В 70—80-х годах Шеллер-Михайлов стоял выше тех беллетристов-ремесленников, которые в изобилии поставляли чтиво на тогдашний литературный рынок. В его романах нередко пробивалась живая струя. Но как раз это и делает объяснимой и оправданной косвенную — через доктора Львова — полемику Чехова с Михайловым. Нет нужды вступать в спор с бездарным графоманом, воздействие которого на читателей близко к нулю. Другое дело — влиятельный, хотя и второстепенный писатель. Если его влияние в той или иной степени негативно, то полемика с ним не может не иметь реального, серьезного значения. А здесь — именно такой случай.

Между прочим, образ узколобого доктора проецируется не только на литературные источники. Противопоставляя семидесятые годы восьмидесятым, Е. Чириков писал: «Тургеневские Кукшины уже прошли, а чеховские Львовы еще не народились. Мечта о счастье человечества пережила уже писаревщину и базаровщину и еще не выродилась в сухое сектантство с программами, как жить, чувствовать и говорить»30. Непосредственно в словах и поступках Львова нет намека на ту или иную программу 80-х годов. Сам по себе доктор не толстовец и не апологет «маленькой пользы». Но, видимо, его суждения могли быть восприняты современниками Чехова не в рамках какой-либо определенной сектантской декларации, а шире — как символ сектантски ограниченного мышления, типичного для своего времени. В Львове угадывалась фигура, возникшая на почве идейного доктринерства, — хотя клеймящие речи доктора лежат вообще-то в нравственной, нравственно-бытовой, а не мировоззренческой плоскости.

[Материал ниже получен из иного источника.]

/-- What a job keeps while it is open (R1, R62, R141, R143): from every state, a step that leaves a
context out of FREE that was out of FREE before keeps its geometry, priority, tag, mask and profile
slot; and a profile slot in use before and after a step is unchanged in its settings. -/
def Obligations.FixedWhileOpen : Prop :=
  ∀ s t : State, step s = .next t →
    (∀ j, (s.job j).state ≠ .free → (t.job j).state ≠ .free →
      (t.job j).profile = (s.job j).profile ∧ (t.job j).width = (s.job j).width ∧
      (t.job j).height = (s.job j).height ∧ (t.job j).columns = (s.job j).columns ∧
      (t.job j).bands = (s.job j).bands ∧ (t.job j).priority = (s.job j).priority ∧
      (t.job j).tag = (s.job j).tag ∧ (t.job j).mask = (s.job j).mask) ∧
    (LaneInv s → ProfileInv s → ∀ k, 0 < s.inUse k → 0 < t.inUse k →
      (t.profiles[k]).content = (s.profiles[k]).content)

end
end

Специальный интерес к оценке человека — лишнее доказательство того, насколько важно было для Чехова донести до читателя подлинную, точную суть явления «невольной вины».

8

Невольно, ненамеренно — это можно сказать не только о тех состояниях и превращениях героя, которые связаны с его виной. Непреднамеренность сказывается и в явлениях иного, в сущности положительного свойства.

Все о тех же длинных рассуждениях профессора из «Скучной истории» Чехов заметил: «Эти рассуждения фатальны и необходимы, как тяжелый лафет для пушки. Они характеризуют и героя, и его настроения, и его вилянье перед самим собой» (14, 405).

На последнее давно уже обратили внимание исследователи. «Вилянье» не раз рассматривалось специально, делались попытки установить его конкретный смысл31. Но конкретизация формулировки — это не все. Ибо «вилянье», на наш взгляд, характеризует нечто большее, чем индивидуальный облик профессора Николая Степановича, чем своеобразие его психики. Сквозь сугубо личное проступает типичное — модель характера.

Николай Степанович констатирует: с ним на склоне лет произошла перемена, он стал по-иному воспринимать людей и жизнь. Изменилась и его логика: он стал иначе рассуждать, иные делать выводы. И по ходу рассказа-исповеди новые взгляды и чувства героя воплощаются в конкретных суждениях и аттестациях, в непосредственных наблюдениях и заметках. «Теперешнее настроение» профессора проявляется и в содержании, и в тоне его рассказа. Но попутно открывается и другое: нежелание профессора принять свое новое мироотношение. Автору записок случившееся представляется какой-то напастью, чем-то вроде тягостного, мучительного наваждения; ему и больно и стыдно, когда он читает свои нынешние мысли, слушает свои речи.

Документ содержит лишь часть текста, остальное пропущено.